(TASK GOAL): The number of lines containing "setFld" is the only answer wanted; work it out from the entries below.

"""

-- ==== Sys2Proof/Machine/Vendor.lean ====
section
/-! DEFINITION. The vendor mailbox commands of Table 16-5 (spec/16). -/

namespace Sys2Proof.Machine

/-- A command of fixed payload length. -/
def mbSpec (op len : Nat) (fields : List (Nat × Nat)) : MbSpec := { op := op, len := fun _ => len, fields := fun _ => fields }
def MbSpec.by (s : MbSpec) (r : Right) : MbSpec := { s with right := r }
def MbSpec.starts (s : MbSpec) : MbSpec := { s with start := fun _ => true }
def MbSpec.back (s : MbSpec) : MbSpec := { s with bg := fun _ => true }
def MbSpec.inSafe (s : MbSpec) : MbSpec := { s with safe := true }

/-- A bit of a byte beyond those a payload uses. -/
def MbCmd.over (c : MbCmd) (byte bound : Nat) : Bool := c.num byte 1 ≥ bound

/-! ### Wing-grant group -/

def Dev.cmdWingCreate (d : Dev) : Dev :=
  d.mbRun ((mbSpec 0xC000 2 [(0, 2)]).starts) (fun c d =>
    if c.over 1 4 then .done rInvalid [] d else plain (d.wingCreate (c.num 0 1) (c.num 1 1 % 2) (c.num 1 1 ≥ 2)))

/-- The five kinds of WING_GRANT share an opcode: byte 1 selects the row; kinds above 4 are INVALID. -/
def grantSpec (kind len : Nat) (fields : List (Nat × Nat)) : MbSpec :=
  { (mbSpec 0xC001 len ((0, 2) :: fields)).starts with sel := fun c => c.num 1 1 = kind }

def Dev.cmdGrantLooms (d : Dev) : Dev :=
  d.mbRun { grantSpec 0 528 [(16, 512)] with
      sel := fun c => c.num 1 1 = 0 || c.num 1 1 ≥ 5,
      len := fun c => if c.num 1 1 = 0 then 528 else c.data.length } (fun c d =>
    if c.num 1 1 ≠ 0 then .done rInvalid [] d
    else
      let ns := ((List.range 4096).filter (fun n => ((c.data[16 + n / 8]?).getD 0).toNat.testBit (n % 8))).map (BitVec.ofNat 12)
      plain (d.grantLooms (c.num 0 1) ns))

def Dev.cmdGrantExtents (d : Dev) : Dev :=
  d.mbRun (grantSpec 1 16 [(4, 12)]).back (fun c d => started (c.num 8 8) (d.grantExtent (c.num 0 1) (c.num 8 8) (c.num 4 4) c.place))

def Dev.cmdGrantRegions (d : Dev) : Dev :=
  d.mbRun (grantSpec 2 8 [(4, 4)]) (fun c d => plain (d.grantRegions (c.num 0 1) (c.num 4 2) (c.num 6 2)))

def Dev.cmdGrantWays (d : Dev) : Dev :=
  d.mbRun (grantSpec 3 7 [(4, 3)]) (fun c d => plain (d.grantWays (c.num 0 1) (c.num 4 2) (c.num 6 1)))

def Dev.cmdGrantWindows (d : Dev) : Dev :=
  d.mbRun (grantSpec 4 5 [(4, 1)]) (fun c d => plain (d.grantWindows (c.num 0 1) (c.num 4 1)))

def Dev.cmdLoomReturn (d : Dev) : Dev :=
  d.mbRun (mbSpec 0xC002 6 [(0, 1), (4, 2)]) (fun c d =>
    match d.loomReturn (c.num 0 1) (c.num 4 2) with
    | (some r, d) => .done r [] d
    | (none, d) => .wait d)

def Dev.cmdWingRelease (d : Dev) : Dev :=
  d.mbRun (mbSpec 0xC003 1 [(0, 1)]).back (fun c d => started (c.num 0 1) (d.wingRelease (c.num 0 1) c.place))

def Dev.cmdWingPreserve (d : Dev) : Dev := d.mbRun (mbSpec 0xC004 1 [(0, 1)]) (fun c d => plain (d.wingPreserve (c.num 0 1)))

def Dev.cmdWingResume (d : Dev) : Dev :=
  d.mbRun ((mbSpec 0xC005 1 [(0, 1)]).by .wing) (fun c d => plain (d.wingResume (c.num 0 1)))

/-- A query of an existing wing. -/
def Dev.queryWing (d : Dev) (w : Nat) (out : List Byte) : MbRes :=
  if w ≥ 16 then .done rInvalid [] d else if d.wgState w = wgFree then .done rNotFound [] d else .done rOk out d

def Dev.cmdWingQuery (d : Dev) : Dev :=
  d.mbRun (mbSpec 0xC006 1 [(0, 1)]) (fun c d => d.queryWing (c.num 0 1) (d.wingQuery (c.num 0 1)))

def Dev.cmdStateDescriptor (d : Dev) : Dev :=
  d.mbRun ((mbSpec 0xC007 1 [(0, 1)]).by .wing) (fun c d => d.queryWing (c.num 0 1) (d.stateDescriptor (c.num 0 1)))

def Dev.cmdHeadBind (d : Dev) : Dev :=
  d.mbRun { mbSpec 0xC008 40 [(0, 3), (8, 32)] with start := fun c => c.num 2 1 ≠ 0 } (fun c d =>
    plain (d.headBind (c.num 0 1) (c.num 1 1) (c.num 2 1) ((List.range 4).map (fun n => c.num (8 + 8 * n) 8))))

def Dev.cmdQueueBind (d : Dev) : Dev :=
  d.mbRun { mbSpec 0xC009 8 [(0, 3), (4, 4)] with start := fun c => c.num 0 1 ≠ 0xFF } (fun c d =>
    plain (d.queueBind (c.num 0 1) (c.num 1 1) (c.num 2 1) (c.num 4 2) (c.num 6 2)))

def Dev.cmdKeyLoad (d : Dev) : Dev :=
  d.mbRun ((mbSpec 0xC00A 72 [(0, 1), (4, 68)]).by .sec).starts (fun c d =>
    plain (d.keyLoad (c.num 0 1) (c.num 4 4) (BitVec.ofNat 512 (c.num 8 64))))

/-- A port still performs a request that used an entry of the peer's window table (R368). -/
def Dev.windowBusy (d : Dev) (p first n : Nat) : Bool :=
  d.ports.any (fun c => d.fld Fld.IKQ_PORT_PEER c.1 = p && c.2.serve.any (fun s =>
    first ≤ s.2.off.toNat / 2 ^ 26 && s.2.off.toNat / 2 ^ 26 < first + n))

/-- WINDOW_SET waits for the requests that used the old entries. -/
def Dev.cmdWindowSet (d : Dev) : Dev :=
  d.mbRun { mbSpec 0xC00B 0 [] with
      start := fun _ => true
      len := fun c => if 1 ≤ c.num 2 2 && c.num 2 2 ≤ 256 then 8 + 8 * c.num 2 2 else c.data.length
      fields := fun c => [(0, 1), (2, 6), (8, 8 * c.num 2 2)] } (fun c d =>
    if c.num 2 2 = 0 || c.num 2 2 > 256 then .done rInvalid [] d
    else if d.windowBusy (c.num 0 1) (c.num 4 4) (c.num 2 2) then .wait d
    else plain (d.windowSet (c.num 0 1) (c.num 4 4) ((List.range (c.num 2 2)).map (fun i => BitVec.ofNat 64 (c.num (8 + 8 * i) 8)))))

def Dev.cmdLoomFence (d : Dev) : Dev :=
  d.mbRun (mbSpec 0xC00C 6 [(0, 1), (4, 2)]).back (fun c d => started (c.num 4 2) (d.loomFence (c.num 0 1) (c.num 4 2)))

def Dev.cmdLoomAdmit (d : Dev) : Dev :=
  d.mbRun (mbSpec 0xC00D 6 [(0, 1), (4, 2)]).starts (fun c d => plain (d.loomAdmit (c.num 0 1) (c.num 4 2)))

/-! ### Tiers group -/

/-- The display pages whose class or home another limit changes (R208). -/
def Dev.limitMoves (d : Dev) (l : Nat) : List Nat :=
  let e := d.setFld Fld.DSP_LAYOUT_LIMIT 0 l
  (List.range (d.dspSize / 2 ^ 26)).filter (fun p =>
    let a := p * 2 ^ 26
    decide (a < d.zEnd) != decide (a < e.zEnd) || (d.zEnd ≤ a && e.zEnd ≤ a && d.home a ≠ e.home a))

/-- Display slots of a page's class, in the order of R207: striped bays from the bottom, homed groups from the top. -/
def Dev.classSlots (d : Dev) (page : Nat) : List Slot :=
  let a := page * 2 ^ 26
  if a < d.zEnd then
    (List.range (1024 * 4)).flatMap (fun b => (List.range d.asm.groups).map (fun j => (⟨0, BitVec.ofNat 30 (j * 2 ^ 12 + b)⟩ : Slot)))
  else
    (List.range 1024).flatMap (fun i => (List.range d.asm.groups).map (fun j =>
      (⟨1, BitVec.ofNat 30 ((4 * d.home a + j) * 2 ^ 12 + (1023 - i))⟩ : Slot)))

/-- The slot that a page of the display range takes: where R207 puts it, else the first of its class that is clear of the
others, else a depot slot. -/
def Dev.slotFor (d : Dev) (taken : List Slot) (page : Nat) : Option Slot :=
  let clear (s : Slot) : Bool := d.slotOpen page s && taken.all (fun t => !s.clash t)
  ((d.initialSlot page :: d.classSlots page).find? clear).orElse fun _ => (d.tiers.free.filter (fun s => s.k = 2)).find? clear

/-- Gives slots to pages in order; none when one finds none. -/
def Dev.relocate (d : Dev) (taken : List Slot) : List Nat → Option (List (Nat × Slot))
  | [] => some []
  | p :: ps =>
    match d.slotFor taken p with
    | none => none
    | some s => (d.relocate (s :: taken) ps).map ((p, s) :: ·)

/-- The display pool that R202 withholds, clear of the slots in use: 8 striped slots with what rounding leaves over, and 2
homed slots for each M-die. -/
def Dev.dspPool (d : Dev) (taken : List Slot) : List Slot :=
  let take (n : Nat) (got cand : List Slot) : List Slot :=
    cand.foldl (fun (l : List Slot) s =>
      if l.length < got.length + n && (taken ++ l).all (fun t => !s.clash t) then l ++ [s] else l) got
  let r := d.dspReserve
  let striped := take (r.filter (fun s => s.k = 0)).length [] (r.filter (fun s => s.k = 0) ++
    (List.range (1024 * 4)).flatMap (fun b => (List.range d.asm.groups).map (fun j => (⟨0, BitVec.ofNat 30 (j * 2 ^ 12 + b)⟩ : Slot))))
  (List.range 4).foldl (fun (l : List Slot) m =>
    take 2 l (r.filter (fun s => s.k = 1 && s.n / 2 ^ 12 % 16 / 4 = m) ++
      (List.range 1024).flatMap (fun i => (List.range d.asm.groups).map (fun j =>
        (⟨1, BitVec.ofNat 30 ((4 * m + j) * 2 ^ 12 + (1023 - i))⟩ : Slot))))) striped

/-- STRIPE_LIMIT: no owned page may change, nor one that rotates.  The pages that change are copied to slots of their new class;
every other page stays in its slot; the display reserve lies clear of them all. -/
def Dev.stripeLimit (d : Dev) (l : Nat) : Nat × Dev :=
  let ps := d.limitMoves l
  if l > 16 then (rInvalid, d)
  else if ps.any (fun p => d.extentWing (p * 2 ^ 26) ≠ noWing) then (rOverlap, d)
  else if ps.any (fun p => (d.locOf p).st = .rotating || (d.locOf p).st = .held) then (rBusy, d)
  else
    let stay := (List.range (d.dspSize / 2 ^ 26)).filter (fun p => !ps.contains p)
    let e := d.copyUnits (fun a => ps.contains (a / 2 ^ 26))
    let e := ps.foldl (fun (e : Dev) p => e.copyFaulted p (d.locOf p).at_) e
    -- pages that stay keep the slots they have, named or not
    let e := (stay.filter (fun p => (d.locOf p).at_ ≠ (d.setFld Fld.DSP_LAYOUT_LIMIT 0 l).initialSlot p)).foldl (fun (e : Dev) p =>
      e.setLoc p (d.locOf p)) e
    let loc := e.tiers.loc.filter (fun c => !ps.contains c.1)
    let e := ({ e with tiers := { e.tiers with loc := loc } } : Dev).setFld Fld.DSP_LAYOUT_LIMIT 0 l
    let kept := (stay ++ (List.range (d.depSize / 2 ^ 26)).map (· + depotBase / 2 ^ 26)).map (fun p => (e.locOf p).at_) ++
      d.tiers.rots.map (fun r => r.2.dst) ++ d.tiers.lostSlots
    match e.relocate kept ps with
    | none => (rNoSpace, d)
    | some ms =>
      let e := (ms.filter (fun x => x.2 ≠ e.initialSlot x.1)).foldl (fun (e : Dev) x => e.setLoc x.1 ⟨.resident, x.2⟩) e
      let used := kept ++ ms.map (·.2)
      (rOk, e.setFree (e.dspPool used ++ d.tiers.free.filter (fun s => s.k = 2 && !used.contains s)))

def Dev.cmdStripeLimit (d : Dev) : Dev :=
  d.mbRun (mbSpec 0xC010 1 [(0, 1)]).starts.back (fun c d => atOnce (c.num 0 1) [] (d.stripeLimit (c.num 0 1)))

def LocSt.code : LocSt → Nat
  | .unpopulated => 0 | .resident => 1 | .rotating => 2 | .held => 3

/-- A location entry with home 0's HEAT (Table 8-3). -/
def Dev.locEntry (d : Dev) (p : Nat) : Nat :=
  let l := d.locOf p
  if l.st = .unpopulated then 0
  else Fmap.get 0 d.tiers.heat (4 * p) * 2 ^ 48 + l.st.code * 2 ^ 34 + l.at_.kind.toNat * 2 ^ 30 + l.at_.slot.toNat

def Dev.cmdLocationRead (d : Dev) : Dev :=
  d.mbRun (mbSpec 0xC011 6 [(0, 6)]) (fun c d =>
    let n := c.num 4 2
    if n = 0 || n > 256 || c.num 0 4 ≥ 2 ^ 22 then .done rInvalid [] d
    else .done rOk ((List.range n).flatMap (fun i => le 8 (d.locEntry (c.num 0 4 + i)))) d)

/-- Sum of the four homes' HEAT (R215). -/
def Dev.pageHeat (d : Dev) (p : Nat) : Nat := (List.range 4).foldl (fun (s : Nat) m => s + Fmap.get 0 d.tiers.heat (4 * p + m)) 0

/-- Inserts into a list ordered by `le`, keeping the first n. -/
def insTop (le : Nat × Nat → Nat × Nat → Bool) (n : Nat) (x : Nat × Nat) (l : List (Nat × Nat)) : List (Nat × Nat) :=
  ((l.filter (fun y => le y x)) ++ x :: l.filter (fun y => !le y x)).take n

/-- The hottest, then the coldest 32 pages of a kind; equal ones in page order. -/
def Dev.tierExtremes (d : Dev) (kind : Nat) : List Byte :=
  let ps := (d.pages.filter (fun p => (d.locOf p).at_.k = kind)).map (fun p => (p, d.pageHeat p))
  let hot := ps.foldl (fun l x => insTop (fun y z => y.2 ≥ z.2) 32 x l) []
  let cold := ps.foldl (fun l x => insTop (fun y z => y.2 ≤ z.2) 32 x l) []
  (hot ++ cold).flatMap (fun x => le 4 x.1 ++ le 4 x.2)

def Dev.cmdTierStats (d : Dev) : Dev :=
  d.mbRun { mbSpec 0xC012 10 [] with
      fields := fun c => if c.num 0 1 = 0 then [(0, 1), (4, 6)] else [(0, 2)] } (fun c d =>
    let n := c.num 8 2
    if c.num 0 1 > 1 || c.num 1 1 > 2 then .done rInvalid [] d
    else if c.num 0 1 = 1 then .done rOk (d.tierExtremes (c.num 1 1)) d
    else if n = 0 || n > 512 || c.num 4 4 ≥ 2 ^ 22 then .done rInvalid [] d
    else .done rOk ((List.range n).flatMap (fun i => le 4 (d.pageHeat (c.num 4 4 + i)))) d)

/-- The mailbox's last rotation or region run, for Request Abort. -/
def Dev.noteJob (d : Dev) (c : MbCmd) (kind i : Nat) : Dev :=
  { d with reg := { d.reg with lastJob := Fmap.put d.reg.lastJob c.place (kind, i) } }

def Dev.cmdRotate (d : Dev) : Dev :=
  d.mbRun (mbSpec 0xC013 5 [(0, 5)]).starts (fun c d =>
    let (r, i, d) := d.rotate (c.num 0 4) (c.num 4 1)
    if r = rOk then .done r (le 1 i) (d.noteJob c 0 i) else .done r [] d)

def Dev.cmdRotateAbort (d : Dev) : Dev := d.mbRun (mbSpec 0xC014 1 [(0, 1)]) (fun c d => plain (d.rotAbort (c.num 0 1)))

def Dev.cmdAtriumPin (d : Dev) : Dev :=
  d.mbRun ((mbSpec 0xC015 24 [(0, 2), (8, 16)]).by .wing).starts.back (fun c d =>
    if c.over 1 2 then .done rInvalid [] d
    else
      let x := d.onWing (c.num 0 1) (d.atriumPin (c.num 0 1) (c.num 8 8) (c.num 16 8) (c.num 1 1 = 1))
      if x.1 = rOk && !d.rangeOpen (c.num 8 8) (c.num 16 8) then .wait d else atOnce (c.num 8 8) [] x)

def Dev.cmdAtriumUnpin (d : Dev) : Dev :=
  d.mbRun ((mbSpec 0xC016 24 [(0, 1), (8, 16)]).by .wing).back (fun c d =>
    let x := d.onWing (c.num 0 1) (d.atriumUnpin (c.num 0 1) (c.num 8 8) (c.num 16 8))
    if x.1 = rOk && !d.rangeOpen (c.num 8 8) (c.num 16 8) then .wait d else atOnce (c.num 8 8) [] x)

"""

(OUTPUT): 3